TASK STATEMENT: Search the material for the word "moduleReset" and copy each line that holds it.

———

theorem State.jlog_keeps (s : State) (step tryNo outcome object detail : Nat) : Keeps s (State.jlog s step tryNo outcome object detail) := by
  unfold State.jlog
  repeat' first
    | (with_reducible exact Keeps.refl _)
    | (with_reducible assumption)
    | (with_reducible apply Keeps.after (State.modNvm_keeps ..))
    | ((fail_if_no_progress extract_lets +onlyGivenNames x); first | (refine Keeps.cut x ?_ ?_; (on_goal 1 => unfold x); (on_goal 2 => (intro hx; clear_value x))) | clear_value x)
    | (dsimp only)

theorem State.flashRead_keeps (s : State) (a : Nat) : Keeps s (State.flashRead s a).2 := by
  rw [State.flashRead]
  repeat' first
    | (with_reducible exact Keeps.refl _)
    | (with_reducible assumption)
    | (with_reducible apply Keeps.after (State.take_keeps ..))
    | (with_reducible refine State.take_keepsOf (by assumption) ?_)
    | (with_reducible apply Keeps.after (State.takeBytes_keeps ..))
    | (with_reducible refine State.takeBytes_keepsOf (by assumption) ?_)
    | (with_reducible apply Keeps.ite_snd)
    | ((fail_if_no_progress extract_lets +onlyGivenNames x); first | (refine Keeps.cut x ?_ ?_; (on_goal 1 => unfold x); (on_goal 2 => (intro hx; clear_value x))) | clear_value x)
    | (with_reducible apply Keeps.ite)
    | (fail_if_no_progress (with_reducible apply Keeps.mk'))
    | split
    | (fail_if_no_progress (with_reducible apply Keeps.snd))
    | (dsimp only)


theorem State.flashRead_keepsOf {s : State} {a : Nat} {s0 st1 : State} {res1} (h0 : State.flashRead s a = (res1, st1)) (k0 : Keeps s0 s) : Keeps s0 st1 := by
  have q := State.flashRead_keeps s a
  rw [h0] at q
  exact k0.trans q

theorem State.diesDown_keeps (s : State) (keep : Nat → Bool) : Keeps s (s.diesDown keep) :=
  ⟨rfl, rfl, Nat.le_refl _, List.prefix_refl _, fun h => ⟨Tab.filter_wf h.mem _, Tab.filter_wf h.poison _, Tab.filter_wf h.regs _,
    Tab.nil_wf _, Tab.nil_wf _, Tab.nil_wf _⟩⟩

theorem State.beginStart_keeps (s : State) (step : Nat) : Keeps s (State.beginStart s step) := by
  unfold State.beginStart
  repeat' first
    | (with_reducible exact Keeps.refl _)
    | (with_reducible assumption)
    | (with_reducible apply Keeps.after (State.modSys_keeps ..))
    | (with_reducible apply Keeps.after (State.starts_keeps ..))
    | (with_reducible refine State.starts_keepsOf (by assumption) ?_)
    | (fail_if_no_progress (with_reducible apply Keeps.mk'))
    | (dsimp only)

theorem State.cause_keeps (s : State) (f : Fld) : Keeps s (State.cause s f) := by
  unfold State.cause
  repeat' first
    | (with_reducible exact Keeps.refl _)
    | (with_reducible assumption)
    | (with_reducible apply Keeps.after (State.setFld_keeps ..))
    | (dsimp only)

theorem State.moduleReset_keeps (s : State) : Keeps s (State.moduleReset s) := by
  unfold State.moduleReset
  repeat' first
    | (with_reducible exact Keeps.refl _)
    | (with_reducible assumption)
    | (with_reducible apply Keeps.after (State.modSys_keeps ..))
    | (with_reducible apply Keeps.after (State.diesDown_keeps ..))
    | (with_reducible apply Keeps.after (State.beginStart_keeps ..))
    | (with_reducible apply Keeps.ite)
    | (fail_if_no_progress (with_reducible apply Keeps.mk'))
    | split
    | (dsimp only)

theorem State.restart2_keeps (s : State) : Keeps s (State.restart2 s) := by
  unfold State.restart2
  repeat' first
    | (with_reducible exact Keeps.refl _)
    | (with_reducible assumption)
    | (with_reducible apply Keeps.after (State.mbxReset_keeps ..))
    | (with_reducible apply Keeps.after (State.diesDown_keeps ..))
    | (with_reducible apply Keeps.after (State.wr_keeps ..))
    | (with_reducible apply Keeps.after (State.modSys_keeps ..))
    | (with_reducible apply Keeps.after (State.beginStart_keeps ..))
    | ((fail_if_no_progress extract_lets +onlyGivenNames x); first | (refine Keeps.cut x ?_ ?_; (on_goal 1 => unfold x); (on_goal 2 => (intro hx; clear_value x))) | clear_value x)
    | (fail_if_no_progress (with_reducible apply Keeps.mk'))
    | (dsimp only)

theorem State.shutDown_keeps (s : State) (hold : Bool) : Keeps s (State.shutDown s hold) := by
  unfold State.shutDown
  repeat' first
    | (with_reducible exact Keeps.refl _)
    | (with_reducible assumption)
    | (with_reducible apply Keeps.after (State.diesDown_keeps ..))
    | (with_reducible apply Keeps.after (State.modSys_keeps ..))
    | (fail_if_no_progress (with_reducible apply Keeps.mk'))
    | (dsimp only)

theorem State.haltNow_keeps (s : State) (tryNo obj detail : Nat) : Keeps s (State.haltNow s tryNo obj detail) := by
  unfold State.haltNow
  repeat' first
    | (with_reducible exact Keeps.refl _)
    | (with_reducible assumption)
    | (with_reducible apply Keeps.after (State.jlog_keeps ..))
    | (with_reducible apply Keeps.after (State.diesDown_keeps ..))
    | (with_reducible apply Keeps.after (State.modSys_keeps ..))
    | (with_reducible apply Keeps.after (State.cause_keeps ..))
    | ((fail_if_no_progress extract_lets +onlyGivenNames x); first | (refine Keeps.cut x ?_ ?_; (on_goal 1 => unfold x); (on_goal 2 => (intro hx; clear_value x))) | clear_value x)
    | (fail_if_no_progress (with_reducible apply Keeps.mk'))
    | (dsimp only)

theorem State.beginStep3_keeps (s : State) : Keeps s (State.beginStep3 s) := by
  unfold State.beginStep3
  repeat' first
    | (with_reducible exact Keeps.refl _)
    | (with_reducible assumption)
    | (with_reducible apply Keeps.after (State.modBlk_keeps ..))
    | (with_reducible apply Keeps.after (State.modSys_keeps ..))
    | (with_reducible apply Keeps.after (State.jlog_keeps ..))
    | (with_reducible apply Keeps.after (State.haltNow_keeps ..))
    | ((fail_if_no_progress extract_lets +onlyGivenNames x); first | (refine Keeps.cut x ?_ ?_; (on_goal 1 => unfold x); (on_goal 2 => (intro hx; clear_value x))) | clear_value x)
    | (with_reducible apply Keeps.ite)
    | (fail_if_no_progress (with_reducible apply Keeps.mk'))
    | split
    | (dsimp only)

theorem State.beginStep11_keeps (s : State) : Keeps s (State.beginStep11 s) := by
  unfold State.beginStep11
  repeat' first
    | (with_reducible exact Keeps.refl _)
    | (with_reducible assumption)
    | (with_reducible apply Keeps.after (State.setFld_keeps ..))
    | (with_reducible apply Keeps.after (State.setLink_keeps ..))
    | (with_reducible apply Keeps.foldl)
    | (with_reducible apply Keeps.foldl_fst)
    | (with_reducible refine Keeps.foldl_of (by assumption) ?_ ?_)
    | (intro _ _; beta_reduce)
    | (intro _; beta_reduce)
    | (with_reducible apply Keeps.ite_fst)
    | ((fail_if_no_progress extract_lets +onlyGivenNames x); first | (refine Keeps.cut x ?_ ?_; (on_goal 1 => unfold x); (on_goal 2 => (intro hx; clear_value x))) | clear_value x)
    | (with_reducible apply Keeps.ite)
    | split
    | (fail_if_no_progress simp only [Prod.mk.injEq] at *)
    | (fail_if_no_progress (with_reducible obtain ⟨rfl, -⟩ := (show (_ : State) = _ ∧ _ from by assumption)))
    | (fail_if_no_progress (with_reducible apply Keeps.fst))
    | (dsimp only)

theorem State.beginStep12_keeps (s : State) (twin : Bool) (mirdig : BitVec 256) : Keeps s (State.beginStep12 s twin mirdig) := by
  unfold State.beginStep12
  repeat' first
    | (with_reducible exact Keeps.refl _)
    | (with_reducible assumption)
    | (with_reducible apply Keeps.after (State.startBond_keeps ..))
    | (with_reducible apply Keeps.after (State.modSys_keeps ..))
    | (with_reducible apply Keeps.ite)
    | (fail_if_no_progress (with_reducible apply Keeps.mk'))
    | split
    | (dsimp only)

theorem State.ready_keeps (s : State) : Keeps s (State.ready s) := by
  unfold State.ready
  repeat' first
    | (with_reducible exact Keeps.refl _)
    | (with_reducible assumption)
    | (with_reducible apply Keeps.after (State.modSys_keeps ..))
    | (with_reducible apply Keeps.after (State.jlog_keeps ..))
    | (with_reducible apply Keeps.after (State.modBlk_keeps ..))
    | (with_reducible apply Keeps.after (State.fwReady_keeps ..))
    | (with_reducible apply Keeps.after (State.emit_keeps ..))
    | ((fail_if_no_progress extract_lets +onlyGivenNames x); first | (refine Keeps.cut x ?_ ?_; (on_goal 1 => unfold x); (on_goal 2 => (intro hx; clear_value x))) | clear_value x)
    | (with_reducible apply Keeps.ite)
    | (fail_if_no_progress (with_reducible apply Keeps.mk'))
    | split
    | (dsimp only)

theorem State.stepPass_keeps (s : State) (twin : Bool) (mirdig : BitVec 256) : Keeps s (State.stepPass s twin mirdig) := by
  unfold State.stepPass
  repeat' first
    | (with_reducible exact Keeps.refl _)
    | (with_reducible assumption)
    | (with_reducible apply Keeps.after (State.jlog_keeps ..))
    | (with_reducible apply Keeps.after (State.modSys_keeps ..))
    | (with_reducible apply Keeps.after (State.modBlk_keeps ..))
    | (with_reducible apply Keeps.after (State.setFld_keeps ..))
    | (with_reducible apply Keeps.after (State.beginStep3_keeps ..))
    | (with_reducible apply Keeps.after (State.wr_keeps ..))
    | (with_reducible apply Keeps.after (State.fence_keeps ..))
    | (with_reducible apply Keeps.after (State.beginStep11_keeps ..))
    | (with_reducible apply Keeps.after (State.beginStep12_keeps ..))
    | (with_reducible apply Keeps.after (State.ready_keeps ..))
    | (with_reducible apply Keeps.foldl)
    | (with_reducible apply Keeps.foldl_fst)
    | (with_reducible refine Keeps.foldl_of (by assumption) ?_ ?_)
    | (intro _ _; beta_reduce)
    | (intro _; beta_reduce)
    | (with_reducible apply Keeps.ite_fst)
    | ((fail_if_no_progress extract_lets +onlyGivenNames x); first | (refine Keeps.cut x ?_ ?_; (on_goal 1 => unfold x); (on_goal 2 => (intro hx; clear_value x))) | clear_value x)
    | (with_reducible apply Keeps.ite)
    | (fail_if_no_progress (with_reducible apply Keeps.mk'))
    | split
    | (fail_if_no_progress simp only [Prod.mk.injEq] at *)
    | (fail_if_no_progress (with_reducible obtain ⟨rfl, -⟩ := (show (_ : State) = _ ∧ _ from by assumption)))
    | (fail_if_no_progress (with_reducible apply Keeps.fst))
    | (dsimp only)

———

WRITTEN REPLY:
theorem State.moduleReset_keeps (s : State) : Keeps s (State.moduleReset s) := by
  unfold State.moduleReset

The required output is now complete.